- [PROBLEM]
Only the lines below between the ones containing "next := fieldOf" and "let zero := fun", inclusive, are to be reproduced, each exactly as it stands.

----------

-- ==== Sys2Proof/Machine/Awg.lean ====
section
/-! DEFINITION. Waveform generators (spec/10). -/

namespace Sys2Proof.Machine

open Sys2Proof

/-! ### Settings (R207, R224, R228) -/

/-- AWG c's record, and the state with it changed. -/
def State.awg (s : State) (c : Nat) : Awg := SMap.get {} s.awgs c
def State.modAwg (s : State) (c : Nat) (f : Awg → Awg) : State := { s with awgs := SMap.put s.awgs c (f (s.awg c)) }

/-- The settings of AWG c. -/
def awgFields (c : Nat) : List Fld :=
  [Reg.AWG_CTRL_SPAN c, Reg.AWG_CTRL_PHASE_MODE c, Reg.AWG_CTRL_BUS_EN c, Reg.AWG_CTRL_BUS_PIN c, Reg.AWG_CTRL_MTH_EN c,
    Reg.AWG_CTRL_MTH_TIME c, Reg.AWG_CTRL_OWNER c, Reg.AWG_CTRL_GAP_QUEUE c, Reg.AWG_CTRL_MARK_ROUTE c, Reg.AWG_CTRL_MARK_EV c,
    Reg.AWG_SEQ_BASE c, Reg.AWG_SEQ_CFG_SEQ_COUNT c, Reg.AWG_SEQ_CFG_START_ENTRY c, Reg.AWG_SAFE_SLEW_SAFE_CODE c,
    Reg.AWG_SAFE_SLEW_SLEW_MAX c, Reg.AWG_SKEW_USER_SKEW c]

/-- Upper end of a span, µV (R207). -/
def spanTop (span : Nat) : Nat :=
  match span with
  | 0 => 2000000
  | 1 => 5000000
  | 2 => 1000000
  | 3 => 2500000
  | _ => 5000000

/-- The settings of AWG c, as written, are valid (R207, R228). -/
def State.awgValid (s : State) (c : Nat) : Bool :=
  let n := s.fld (Reg.AWG_SEQ_CFG_SEQ_COUNT c)
  let span := s.fld (Reg.AWG_CTRL_SPAN c)
  decide (span ≤ 4) && decide (spanTop span ≤ s.fuse.ceiling) && decide (s.fld (Reg.AWG_SEQ_BASE c) % 32 = 0) &&
  decide (1 ≤ n) && decide (n ≤ 65536) && decide (s.fld (Reg.AWG_SEQ_CFG_START_ENTRY c) < n) &&
  within (-4000) 4000 (s.sfld (Reg.AWG_SKEW_USER_SKEW c))

/-- Sequencer that owns AWG c (R224). -/
def State.awgOwner (s : State) (c : Nat) : Nat := 2 * c + s.afld (Reg.AWG_CTRL_OWNER c)

/-- SAFE_CODE of AWG c (R219). -/
def State.awgSafe (s : State) (c : Nat) : Int := s.asfld (Reg.AWG_SAFE_SLEW_SAFE_CODE c)

/-- One step of the slew limiter from y towards x (R221). -/
def slewStep (slew : Nat) (y x : Int) : Int :=
  if slew = 0 then x else y + clampTo (-(slew : Int)) (slew : Int) (x - y)

/-- BUS_SHARED of digitizer c follows its SRC and the AWG's BUS_EN (R230). -/
def State.showShared (s : State) (c : Nat) : State :=
  s.setFlag (Reg.DG_STATUS_BUS_SHARED c) (decide (s.afld (Reg.DG_CTRL_SRC c) = 1) && decide (s.afld (Reg.AWG_CTRL_BUS_EN c) ≠ 0))

/-- The settings written to AWG c are put in force if valid; CFG_ERR follows; its idle output follows SAFE_CODE from now on
(R221, R228). -/
def State.applyAwg (s : State) (c : Nat) : State :=
  let ok := s.awgValid c
  (((if ok then s.applyFlds (awgFields c) else s).setFlag (Reg.AWG_STATUS_CFG_ERR c) (!ok)).showShared c).modAwg c (fun a => a)

/-- A write to AWG c's block: held while a program runs on the owner's group (R227), else put in force. -/
def State.awgWritten (s : State) (c : Nat) : State :=
  if s.runs (s.awgOwner c) then (s.modAwg c (fun a => { a with held := true })).setFlag (Reg.AWG_STATUS_PENDING c) true
  else s.applyAwg c

/-- The held writes of AWG c are put in force. -/
def State.takeAwg (s : State) (c : Nat) : State :=
  if (s.awg c).held then
    ((s.modAwg c (fun a => { a with held := false })).setFlag (Reg.AWG_STATUS_PENDING c) false).applyAwg c
  else s

/-- The held writes of AWG c are put in force once no program runs on the owner's group. -/
def State.awgRelease (s : State) (c : Nat) : State := if !s.runs (s.awgOwner c) then s.takeAwg c else s

/-! ### Levels (R206, R207, R214, R222) -/

/-- V_mid and V_half of a span, µV (R207). -/
def spanMid (span : Nat) : Int := if span = 0 then 1000000 else if span = 1 then 2500000 else 0
def spanHalf (span : Nat) : Int := (spanTop span : Int) - spanMid span

/-- The voltage of a code, V_mid + s × V_half / 32,768, in µV ÷ 32,768 (R207). -/
def codeVolts (span : Nat) (code : Int) : Int := 32768 * spanMid span + code * spanHalf span

/-- Stage 3: the code whose voltage is that of the limiter's code with the gain and offset of the span applied (R206, R409). -/
def State.awgCorrect (s : State) (c : Nat) (y : Int) : Int :=
  let span := s.afld (Reg.AWG_CTRL_SPAN c)
  let v := roundAway (s.calGain 3 c span * codeVolts span y) (32768 * 2 ^ 30) + s.calOffset 3 c span
  clampTo (-32768) 32767 (roundAway (32768 * (v - spanMid span)) (spanHalf span))

/-- The converter's last update changed a bit of [15:10]: a major transition (R222). -/
def Awg.major (a : Awg) : Bool :=
  match a.code, a.prior with
  | some x, some y => decide (ofSigned 16 x / 1024 ≠ ofSigned 16 y / 1024)
  | _, _ => false

/-- The output level, in µV ÷ 32,768, `t` ps after the ball time of the sample now output: the previous one for MTH_TIME after a
major transition (R207, R222). -/
def State.awgLevel (s : State) (c t : Nat) : Int :=
  let a := s.awg c
  let code := a.code.getD (s.awgCorrect c a.y)
  let held := decide (s.afld (Reg.AWG_CTRL_MTH_EN c) = 1) && a.major && decide (t < 500 * (s.afld (Reg.AWG_CTRL_MTH_TIME c) + 1))
  codeVolts (s.afld (Reg.AWG_CTRL_SPAN c)) (if held then a.prior.getD code else code)

/-- Cell time at which sample n reaches the AWG ball, or, `bus`, the pin ball (R211, R214). -/
def State.awgBallTime (s : State) (c n : Nat) (bus : Bool) : Nat :=
  (((s.awg c).start + 5000 * n + 50000 : Int) + s.asfld (Reg.AWG_SKEW_USER_SKEW c) +
    toSigned 16 (s.cal 3 c (if bus then 11 else 10))).toNat

/-! ### Entries and samples (R209, R210, R212) -/

/-- A sequence entry of 32 bytes (R209). -/
def awgEntryOf (d : List Byte) : AwgEntry :=
  let kind := fieldOf d 16 1
  { source := if kind = 2 then fieldOf d 0 2 else fieldOf d 0 6, length := fieldOf d 8 4, repeats := fieldOf d 12 2
    next := fieldOf d 14 2, kind := kind, flags := fieldOf d 17 1, amp := fieldOf d 18 2, dc := toSigned 16 (fieldOf d 20 2)
    pow := fieldOf d 24 6 }

/-- A sequence entry of 32 bytes is malformed (R210). -/
def awgEntryBad (d : List Byte) (count : Nat) : Bool :=
  let e := awgEntryOf d
  let zero := fun (off len : Nat) => decide (fieldOf d off len = 0)
  decide (2 < e.kind) || decide (4 ≤ e.flags) || decide (e.length % 32 ≠ 0) || decide (e.length < 256) ||
  (decide (e.next ≠ 0xFFFF) && decide (count ≤ e.next)) || !zero 22 2 || !zero 6 2 || !zero 30 2 ||
  (decide (e.kind = 0) && decide (e.source % 64 ≠ 0)) || (decide (e.kind = 2) && !zero 2 4) ||
  (if e.kind = 1 then decide (32768 < e.amp) else !zero 18 4 || !zero 24 6)

/-- The 32 codes of a 64-byte block (R209). -/
def blockCodes (d : List Byte) : List Int := (List.range 32).map (fun i => toSigned 16 (fieldOf d (2 * i) 2))

/-- Samples of the fetcher's buffer (R218). -/
def awgBuffer : Nat := 16384

/-- Stage 1 for the sample now output: its code, the cause of a gap where SAFE_CODE stands for it (0 underrun, 1 poison), and
whether a sine code saturated (R209, R212, R213, R219, R227). -/
def Awg.source (a : Awg) (coherent : Bool) (safe : Int) : Int × Option Nat × Bool :=
  let i := a.pos - a.n0
  if a.filler then (safe, none, false)
  else
    match a.cur.entry with
    | none => (safe, some 0, false)
    | some e =>
      if e.kind = 1 then
        let r := sineCode (((if coherent then e.source * a.pos else a.acc) + e.pow) % 2 ^ 48) e.amp e.dc
        (r.1, none, r.2)
      else if e.kind = 2 then (toSigned 16 e.source, none, false)
      else
        match SMap.find a.cur.blocks (i / 32) with
        | some l => (l.getD (i % 32) safe, none, false)
        | none => (safe, some (if a.cur.poisoned.contains (i / 32) then 1 else 0), false)

/-- The gap that stands while the sample now output has the given cause: the one open goes on, but a poisoned block's gap ends
with its block (R219, R220). -/
def Awg.gapWith (a : Awg) (cause : Option Nat) : Option (Nat × Nat) :=
  match cause with
  | none => none
  | some k =>
    match a.gap with
    | some (c, f) => if c = k ∧ (k = 0 ∨ a.pos - (a.pos - a.n0) % 32 ≤ f) then some (c, f) else some (k, a.pos)
    | none => some (k, a.pos)

/-- What a run of samples leaves: the AWG; samples limited; samples substituted; whether one was for underrun, one for poison;
whether a sine code saturated; the gaps that ended: cause, first sample, length. -/
structure AwgOut where
  a : Awg
  slewed : Nat := 0
  subst : Nat := 0
  underrun : Bool := false
  poison : Bool := false
  clip : Bool := false
  gaps : List (Nat × Nat × Nat) := []

/-- One sample passes the stages 1 to 4 (R206, R211, R212, R219, R221, R222). -/
def AwgOut.sample (coherent : Bool) (safe : Int) (slew : Nat) (correct : Int → Int) (o : AwgOut) : AwgOut :=
  let a := o.a
  let r := a.source coherent safe
  let g := a.gapWith r.2.1
  let y := slewStep slew a.y r.1
  { a := { a with pos := a.pos + 1, acc := (a.acc + a.ftw) % 2 ^ 48, y := y, prior := a.code, code := some (correct y), gap := g }
    slewed := o.slewed + (if y = r.1 then 0 else 1)
    subst := o.subst + (if r.2.1.isSome then 1 else 0)
    underrun := o.underrun || decide (r.2.1 = some 0)
    poison := o.poison || decide (r.2.1 = some 1)
    clip := o.clip || r.2.2
    gaps := match a.gap with
      | some (k, f) => if g = a.gap then o.gaps else o.gaps ++ [(k, f, a.pos - f)]
      | none => o.gaps }

/-- Samples pass; the first argument counts them. -/
def AwgOut.run (coherent : Bool) (safe : Int) (slew : Nat) (correct : Int → Int) : Nat → AwgOut → AwgOut
  | 0, o => o
  | k + 1, o => AwgOut.run coherent safe slew correct k (o.sample coherent safe slew correct)

/-- k samples of AWG c, as its settings in force make them. -/
def State.awgOut (s : State) (c k : Nat) (a : Awg) : AwgOut :=
  AwgOut.run (decide (s.afld (Reg.AWG_CTRL_PHASE_MODE c) = 1)) (s.awgSafe c) (s.afld (Reg.AWG_SAFE_SLEW_SLEW_MAX c)) (s.awgCorrect c)
    k { a := a }

/-! ### Gaps and stops (R216, R219, R220, R224) -/

/-- An AWG_GAP record (R220). -/
def State.awgGap (s : State) (c cause status first len : Nat) : State :=
  s.enterRecord (s.awgOwner c)
    { queue := s.afld (Reg.AWG_CTRL_GAP_QUEUE c), typ := 12, status := status, site := noSite, test := 0xFFFF
      cellTime := (s.awg c).start + 5000 * first
      payload := leBytes c 2 ++ leBytes cause 1 ++ leBytes 0 1 ++ leBytes len 4 ++ leBytes first 8 }

/-- STATUS of a gap of cause 0 or 1 (R220). -/
def gapStatus (cause : Nat) : Nat := if cause = 0 then 1 else 0x12

/-- The next k samples of AWG c, which runs, pass: TIMELINE, counts, flags, and the records of the gaps that end (R211, R212, R219
to R221, R228). -/
def State.awgPass (s : State) (c k : Nat) : State :=
  if k = 0 then s
  else
    let o := s.awgOut c k (s.awg c)
    let s1 := (((s.modAwg c (fun _ => o.a)).bump (Reg.AWG_SLEWED_SAMPLES c) o.slewed).bump (Reg.AWG_GAP_SAMPLES c) o.subst).setFld
      (Reg.AWG_TIMELINE c) o.a.pos
    let s2 := if o.underrun then s1.setFlag (Reg.AWG_STATUS_UNDERRUN c) true else s1
    let s3 := if o.poison then s2.setFlag (Reg.AWG_STATUS_POISON c) true else s2
    let s4 := if o.clip then s3.setFlag (Reg.AWG_STATUS_CLIP c) true else s3
    o.gaps.foldl (fun s g => s.awgGap c g.1 (gapStatus g.1) g.2.1 g.2.2) s4

/-- k samples of AWG c, which does not run, pass: SAFE_CODE through the limiter (R219, R221). -/
def State.awgIdle (s : State) (c k : Nat) : State :=
  let o := s.awgOut c k { s.awg c with filler := true, gap := none }
  (s.modAwg c (fun a => { a with y := o.a.y, code := o.a.code, prior := o.a.prior })).bump (Reg.AWG_SLEWED_SAMPLES c) o.slewed

/-- The open gap of AWG c ends; `cut`: by a reset (R220, R227). -/
def State.awgCloseGap (s : State) (c : Nat) (cut : Bool) : State :=
  let a := s.awg c
  match a.gap with
  | none => s
  | some (k, f) => (s.awgGap c k (if cut then 0x20 else gapStatus k) f (a.pos - f)).modAwg c (fun a => { a with gap := none })

/-- The command of a request completes: timeline index, entry playing afterwards (R225). -/
def State.awgAnswer (s : State) (r : AwgReq) (st n entry : Nat) : State :=
  match r.cmd with
  | some c => s.complete c st (n % 2 ^ 64 + 2 ^ 64 * entry)
  | none => s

----------

- [EXERCISE ANSWER]
    next := fieldOf d 14 2, kind := kind, flags := fieldOf d 17 1, amp := fieldOf d 18 2, dc := toSigned 16 (fieldOf d 20 2)
    pow := fieldOf d 24 6 }

/-- A sequence entry of 32 bytes is malformed (R210). -/
def awgEntryBad (d : List Byte) (count : Nat) : Bool :=
  let e := awgEntryOf d
  let zero := fun (off len : Nat) => decide (fieldOf d off len = 0)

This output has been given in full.